What is needed.
Please return the lines below verbatim, beginning at the one that has "theorem soundAtReset : Obligations.SoundAtReset" and stopping after the one that has "engine's turn -/", and add no other lines.

Dataset content.
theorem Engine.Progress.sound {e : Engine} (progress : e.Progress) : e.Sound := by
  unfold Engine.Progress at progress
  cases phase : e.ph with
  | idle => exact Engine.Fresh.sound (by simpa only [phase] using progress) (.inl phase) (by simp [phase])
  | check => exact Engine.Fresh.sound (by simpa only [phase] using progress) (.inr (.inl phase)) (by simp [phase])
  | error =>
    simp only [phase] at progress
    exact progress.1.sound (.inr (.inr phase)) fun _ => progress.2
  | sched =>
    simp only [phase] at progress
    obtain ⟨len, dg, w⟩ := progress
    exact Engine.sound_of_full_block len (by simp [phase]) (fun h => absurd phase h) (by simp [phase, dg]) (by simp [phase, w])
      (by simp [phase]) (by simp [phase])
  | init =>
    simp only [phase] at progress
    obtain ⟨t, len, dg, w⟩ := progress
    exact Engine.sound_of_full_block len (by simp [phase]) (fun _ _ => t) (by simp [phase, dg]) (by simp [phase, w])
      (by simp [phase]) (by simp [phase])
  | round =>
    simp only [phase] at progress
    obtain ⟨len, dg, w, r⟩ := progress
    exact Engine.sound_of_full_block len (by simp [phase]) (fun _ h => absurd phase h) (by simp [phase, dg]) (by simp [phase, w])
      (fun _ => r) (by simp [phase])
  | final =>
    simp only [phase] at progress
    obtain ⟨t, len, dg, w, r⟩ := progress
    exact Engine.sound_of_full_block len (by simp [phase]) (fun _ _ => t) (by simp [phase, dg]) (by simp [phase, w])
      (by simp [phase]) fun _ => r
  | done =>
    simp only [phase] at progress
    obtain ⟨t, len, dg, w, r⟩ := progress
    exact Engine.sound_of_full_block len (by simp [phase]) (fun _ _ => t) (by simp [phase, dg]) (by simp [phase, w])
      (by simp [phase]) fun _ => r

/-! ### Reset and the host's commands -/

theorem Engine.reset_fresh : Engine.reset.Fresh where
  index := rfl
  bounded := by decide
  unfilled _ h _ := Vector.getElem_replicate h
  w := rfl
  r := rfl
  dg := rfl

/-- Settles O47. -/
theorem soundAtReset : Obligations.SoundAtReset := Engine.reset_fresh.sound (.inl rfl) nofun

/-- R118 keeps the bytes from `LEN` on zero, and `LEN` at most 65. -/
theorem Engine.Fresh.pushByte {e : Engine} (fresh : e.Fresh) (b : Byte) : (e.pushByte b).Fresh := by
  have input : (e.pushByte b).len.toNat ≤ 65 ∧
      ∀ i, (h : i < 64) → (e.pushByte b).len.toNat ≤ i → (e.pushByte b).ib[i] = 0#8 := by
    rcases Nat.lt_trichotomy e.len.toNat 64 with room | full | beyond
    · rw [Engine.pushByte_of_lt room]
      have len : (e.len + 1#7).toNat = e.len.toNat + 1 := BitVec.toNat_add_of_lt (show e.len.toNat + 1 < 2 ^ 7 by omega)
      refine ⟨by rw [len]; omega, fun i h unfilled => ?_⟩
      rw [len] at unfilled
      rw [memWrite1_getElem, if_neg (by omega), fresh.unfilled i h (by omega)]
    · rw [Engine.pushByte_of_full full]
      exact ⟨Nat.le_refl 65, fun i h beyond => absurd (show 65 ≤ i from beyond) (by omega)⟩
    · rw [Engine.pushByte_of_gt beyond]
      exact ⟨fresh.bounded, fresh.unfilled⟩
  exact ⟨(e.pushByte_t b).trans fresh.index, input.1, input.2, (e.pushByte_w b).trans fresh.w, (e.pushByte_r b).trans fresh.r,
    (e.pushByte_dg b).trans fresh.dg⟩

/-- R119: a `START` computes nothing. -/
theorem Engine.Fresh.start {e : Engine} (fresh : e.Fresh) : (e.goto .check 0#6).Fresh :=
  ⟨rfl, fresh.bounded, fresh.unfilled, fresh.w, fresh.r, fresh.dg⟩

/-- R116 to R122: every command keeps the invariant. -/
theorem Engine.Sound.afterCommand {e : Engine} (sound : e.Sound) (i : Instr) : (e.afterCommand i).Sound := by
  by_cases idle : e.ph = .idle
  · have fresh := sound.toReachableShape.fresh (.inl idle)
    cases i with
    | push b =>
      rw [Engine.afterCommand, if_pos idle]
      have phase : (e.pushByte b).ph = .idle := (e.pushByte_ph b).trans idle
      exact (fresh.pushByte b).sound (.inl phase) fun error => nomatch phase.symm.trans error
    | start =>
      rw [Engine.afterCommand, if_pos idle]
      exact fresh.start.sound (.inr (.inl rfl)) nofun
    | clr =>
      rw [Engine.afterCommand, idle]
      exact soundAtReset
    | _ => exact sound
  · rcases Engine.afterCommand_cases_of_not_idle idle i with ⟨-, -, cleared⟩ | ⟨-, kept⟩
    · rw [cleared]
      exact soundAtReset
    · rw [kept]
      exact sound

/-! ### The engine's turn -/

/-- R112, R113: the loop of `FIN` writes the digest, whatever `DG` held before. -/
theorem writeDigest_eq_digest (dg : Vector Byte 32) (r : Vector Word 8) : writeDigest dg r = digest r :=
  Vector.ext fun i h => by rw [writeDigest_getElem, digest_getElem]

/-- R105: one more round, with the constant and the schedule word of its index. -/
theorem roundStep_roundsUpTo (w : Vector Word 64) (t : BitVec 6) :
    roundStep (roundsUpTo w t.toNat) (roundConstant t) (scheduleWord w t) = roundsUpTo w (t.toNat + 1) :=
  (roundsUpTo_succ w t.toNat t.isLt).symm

Exercise output.
theorem soundAtReset : Obligations.SoundAtReset := Engine.reset_fresh.sound (.inl rfl) nofun

/-- R118 keeps the bytes from `LEN` on zero, and `LEN` at most 65. -/
theorem Engine.Fresh.pushByte {e : Engine} (fresh : e.Fresh) (b : Byte) : (e.pushByte b).Fresh := by
  have input : (e.pushByte b).len.toNat ≤ 65 ∧
      ∀ i, (h : i < 64) → (e.pushByte b).len.toNat ≤ i → (e.pushByte b).ib[i] = 0#8 := by
    rcases Nat.lt_trichotomy e.len.toNat 64 with room | full | beyond
    · rw [Engine.pushByte_of_lt room]
      have len : (e.len + 1#7).toNat = e.len.toNat + 1 := BitVec.toNat_add_of_lt (show e.len.toNat + 1 < 2 ^ 7 by omega)
      refine ⟨by rw [len]; omega, fun i h unfilled => ?_⟩
      rw [len] at unfilled
      rw [memWrite1_getElem, if_neg (by omega), fresh.unfilled i h (by omega)]
    · rw [Engine.pushByte_of_full full]
      exact ⟨Nat.le_refl 65, fun i h beyond => absurd (show 65 ≤ i from beyond) (by omega)⟩
    · rw [Engine.pushByte_of_gt beyond]
      exact ⟨fresh.bounded, fresh.unfilled⟩
  exact ⟨(e.pushByte_t b).trans fresh.index, input.1, input.2, (e.pushByte_w b).trans fresh.w, (e.pushByte_r b).trans fresh.r,
    (e.pushByte_dg b).trans fresh.dg⟩

/-- R119: a `START` computes nothing. -/
theorem Engine.Fresh.start {e : Engine} (fresh : e.Fresh) : (e.goto .check 0#6).Fresh :=
  ⟨rfl, fresh.bounded, fresh.unfilled, fresh.w, fresh.r, fresh.dg⟩

/-- R116 to R122: every command keeps the invariant. -/
theorem Engine.Sound.afterCommand {e : Engine} (sound : e.Sound) (i : Instr) : (e.afterCommand i).Sound := by
  by_cases idle : e.ph = .idle
  · have fresh := sound.toReachableShape.fresh (.inl idle)
    cases i with
    | push b =>
      rw [Engine.afterCommand, if_pos idle]
      have phase : (e.pushByte b).ph = .idle := (e.pushByte_ph b).trans idle
      exact (fresh.pushByte b).sound (.inl phase) fun error => nomatch phase.symm.trans error
    | start =>
      rw [Engine.afterCommand, if_pos idle]
      exact fresh.start.sound (.inr (.inl rfl)) nofun
    | clr =>
      rw [Engine.afterCommand, idle]
      exact soundAtReset
    | _ => exact sound
  · rcases Engine.afterCommand_cases_of_not_idle idle i with ⟨-, -, cleared⟩ | ⟨-, kept⟩
    · rw [cleared]
      exact soundAtReset
    · rw [kept]
      exact sound

/-! ### The engine's turn -/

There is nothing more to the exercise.